→ ABOUT THIS EXERCISE
Show every line of the data where the word "with" can be found.
[[ AVAILABLE RECORDS, beginning ]]
/-- After reset. -/
def idleB : State := st .idle 0 0 0 ivA
/-- A message of 8 bytes, its block still owed (after `START 8`, section 2.4). -/
def owingB : State := st .absorbing 0 8 1 ⟨0x0123456F, 0x89ABC5EF, 0xFED4BA98, 0x7E543210⟩
/-- The empty message, nothing owed (after `START 0`, section 2.4). -/
def paidB : State := st .absorbing 0 0 0 ivB
/-- The empty message's digest held (after FINAL, section 2.6). -/
def doneB : State := st .done 0 0 0 ⟨0xCCCBDCCC, 0x9896989A, 0x530CEB96, 0x11111111⟩
/-- Refused for a misaligned length. -/
def faultB : State := st .fault 1 0 0 ivA

/-- The next state, if there is one. -/
def nextOf (o : Outcome) : Option State :=
  match o with
  | .next s => some s
  | .fault _ => none
  | .refused _ => none

/-- What the tests look at in a next state. -/
structure Seen where
  phase : Phase
  cause : BitVec 4
  len : Word
  cnt : BlockCount
  outbox : List ResponseWord
deriving DecidableEq, Repr

/-- Phase, cause, length, count and the responses given, of a next state. -/
def seen (o : Outcome) : Option Seen :=
  (nextOf o).map fun s => ⟨s.phase, s.cause, s.len, s.cnt, s.outbox⟩

/-! ### Decoding: words written out from 30_encoding.md R63 to R66, section 2.7 -/

/-- Format L bit by bit: op 00000001, 32 reserved zeros, `len` = 0x18. -/
theorem test_decode_start : decode
    0b00000001_00000000000000000000000000000000_00000000000000000000000000011000#72 =
    .ok (.start 0x18) := by rfl

/-- Format B: op 00000010, `v1`, `v0` (section 2.3's block packing). -/
theorem test_decode_absorb : decode
    0b00000010_00000111000001100000010100000100_00000011000000100000000100000000#72 =
    .ok (.absorb 0x03020100 0x07060504) := by rfl

/-- Format N, op 0x03. -/
theorem test_decode_final : decode 0x030000000000000000#72 = .ok .final := by rfl

/-- Format N, op 0x04. -/
theorem test_decode_rddig : decode 0x040000000000000000#72 = .ok .rddig := by rfl

/-- Format N, op 0x05. -/
theorem test_decode_rdstat : decode
    0b00000101_00000000000000000000000000000000_00000000000000000000000000000000#72 =
    .ok .rdstat := by rfl

/-- Format R: op 00000110, 27 reserved zeros, `n` = 11111, `value` all ones. -/
theorem test_decode_rotl : decode
    0b00000110_000000000000000000000000000_11111_11111111111111111111111111111111#72 =
    .ok (.rotl 0xFFFFFFFF 31) := by rfl

/-- Format N, op 0x07. -/
theorem test_decode_reset : decode 0x070000000000000000#72 = .ok .reset := by rfl

/-- Section 2.7: a reserved bit of each format set, lowest and highest. -/
theorem test_reserved_bits_refused :
    [0x010000000100000000#72, 0x018000000000000000#72, 0x030000000000000001#72,
      0x038000000000000000#72, 0x040000000000000002#72, 0x050000000100000000#72,
      0x060000002000000000#72, 0x068000000000000001#72, 0x070000000000000001#72].all
      (fun w => decide ((decode w).toOption = none) && !wordWellFormed w) = true := by decide

/-- Section 2.7 and 30_encoding.md R69: undefined opcodes, all zeros and all ones among them. -/
theorem test_undefined_opcodes_refused :
    [0x000000000000000000#72, 0x080000000000000000#72, 0x100000000000000000#72,
      0x110000000000000018#72, 0x800000000000000000#72, 0xFFFFFFFFFFFFFFFFFF#72].all
      (fun w => decide ((decode w).toOption = none) && !wordWellFormed w) = true := by decide

/-- Section 2.7: the smallest and largest operands of each format are well formed. -/
theorem test_boundary_words_well_formed :
    [0x010000000000000000#72, 0x0100000000FFFFFFFF#72, 0x020000000000000000#72,
      0x02FFFFFFFFFFFFFFFF#72, 0x060000000000000000#72, 0x060000001FFFFFFFFF#72].all
      wordWellFormed = true := by decide

/-- The encoder gives the words of section 2.7 and section 2.2. -/
theorem test_encode :
    encode (.start 0xFFFFFFFF) = 0x0100000000FFFFFFFF ∧
    encode (.absorb 0xCFE56800 0x0000018B) = 0x020000018BCFE56800 ∧
    encode (.rotl 0x80000001 7) = 0x060000000780000001 ∧
    encode .reset = 0x070000000000000000 := by decide

/-- The host's query at the table's 72 bits, and at fewer: the bits above are 0. -/
theorem test_decodeTableWord :
    decodeTableWord 72 0x010000000000000018 = some (.start 0x18) ∧
    decodeTableWord 72 0x060000002000000000 = none ∧
    decodeTableWord 64 0x010000000000000018 = none := by decide

/-! ### Well-formedness of assembler lines: an ill-formed term for each check -/

/-- R73's ranges: each operand one past its range is refused. -/
theorem test_ill_formed_lines_refused :
    [AsmLine.start 0x100000000, .absorb 0x100000000 0, .absorb 0 0x100000000,
      .rotl 0x100000000 0, .rotl 0 32, .word72 0x1000000000000000000,
      .absorbb 0 0 0 256 0 0 0 0, .mix [1, 2, 3, 4, 5, 6, 7]].all
      (fun l => !l.wellFormed && decide (assemble l = none)) = true := by decide

/-- Each operand at the top of its range is accepted. -/
theorem test_well_formed_lines_accepted :
    [AsmLine.start 0xFFFFFFFF, .absorb 0xFFFFFFFF 0xFFFFFFFF, .rotl 0xFFFFFFFF 31,
      .word72 0xFFFFFFFFFFFFFFFFFF, .absorbb 255 255 255 255 255 255 255 255,
      .mix []].all AsmLine.wellFormed = true := by decide

/-- R95's and P7's lines as text, a comment and an empty line (section 3). -/
theorem test_assemble_text :
    assembleText
      "ROTL 0x80000001, 7 ; R95\n\n.word72 0x06_00000020_00000001\nABSORBB 00 68 e5 cf 8b 01 00 00".toList =
    some [0x060000000780000001, 0x060000002000000001, 0x020000018BCFE56800] := by decide

/-- `MIX` of no bytes is START 0 and FINAL (R74); an operand too many or out of range is refused. -/
theorem test_assemble_text_mix_and_refusals :
    assembleText "MIX".toList = some [0x010000000000000000, 0x030000000000000000] ∧
    assembleText "START 4294967296".toList = none ∧
    assembleText "FINAL 0".toList = none ∧
    assembleText "JUMP 0".toList = none := by decide

/-- A program's words reach the block in order (20_memory.md R50). -/
theorem test_send_program :
    ((assembleText "START 0\nFINAL".toList).map fun ws => (sendProgram ws idleB).inbox) =
    some [.command 0x010000000000000000, .command 0x030000000000000000] := by decide

/-! ### Arithmetic: sections 2.1 to 2.3 -/

theorem test_word_arithmetic :
    add32 0xDEADBEEF 0xCAFEBABE = 0xA9AC79AD ∧ add32 0xFFFFFFFF 1 = 0 ∧
    shl32 0x100 24 = 0 ∧ shl32 0x12345678 16 = 0x56780000 ∧ shl32 0xFFFFFFFF 31 = 0x80000000 ∧
    shr32 0x12345678 8 = 0x00123456 ∧ shr32 0x80000000 31 = 1 := by decide

theorem test_rotator :
    rotl32 0xDEADBEEF 19 = 0xF77EF56D ∧ rotl32 0x12345678 0 = 0x12345678 ∧
    rotl32 0x12345678 31 = 0x091A2B3C ∧ rotl32 0x80000000 1 = 1 := by decide

theorem test_little_endian :
    leBytes 0x18BCFE56800 8 = [0x00, 0x68, 0xE5, 0xCF, 0x8B, 0x01, 0x00, 0x00] ∧
    leBytes 0x1122334455667788 4 = [0x88, 0x77, 0x66, 0x55] ∧ leBytes 5 0 = [] ∧
    leWord32 0x04 0x05 0x06 0x07 = 0x07060504 := by decide

/-- Section 2.8: `Mix(IV_B, 00 01 .. 07)` and the empty message. -/
theorem test_mix :
    mix ivB [0, 1, 2, 3, 4, 5, 6, 7] = some [0x9C, 0x4A, 0xA4, 0x63, 0xF2, 0xD9, 0x65, 0x3A,
      0x47, 0xAA, 0x50, 0xCA, 0xE9, 0x52, 0x76, 0x30] ∧
    mix ivB [] = some [0xCC, 0xDC, 0xCB, 0xCC, 0x9A, 0x98, 0x96, 0x98,
      0x96, 0xEB, 0x0C, 0x53, 0x11, 0x11, 0x11, 0x11] ∧
    mix ivB [0] = none := by decide

/-! ### The commands, one step each -/

/-- Section 2.4, `IV_B`, the largest length: `S`, `LEN`, `CNT`, ACK. -/
theorem test_start_largest : nextOf (exec (.start 0xFFFFFFF8) idleB) =
    some { st .absorbing 0 0xFFFFFFF8 0x1FFFFFFF ⟨0xFEDCBA9F, 0x765435EF, 0x0124BA98, 0x8E543210⟩ with
      outbox := [0x0100000000000000000000000000000000] } := by decide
[[ AVAILABLE RECORDS, end ]]
→ ANSWER AREA
  match o with
    some { st .absorbing 0 0xFFFFFFF8 0x1FFFFFFF ⟨0xFEDCBA9F, 0x765435EF, 0x0124BA98, 0x8E543210⟩ with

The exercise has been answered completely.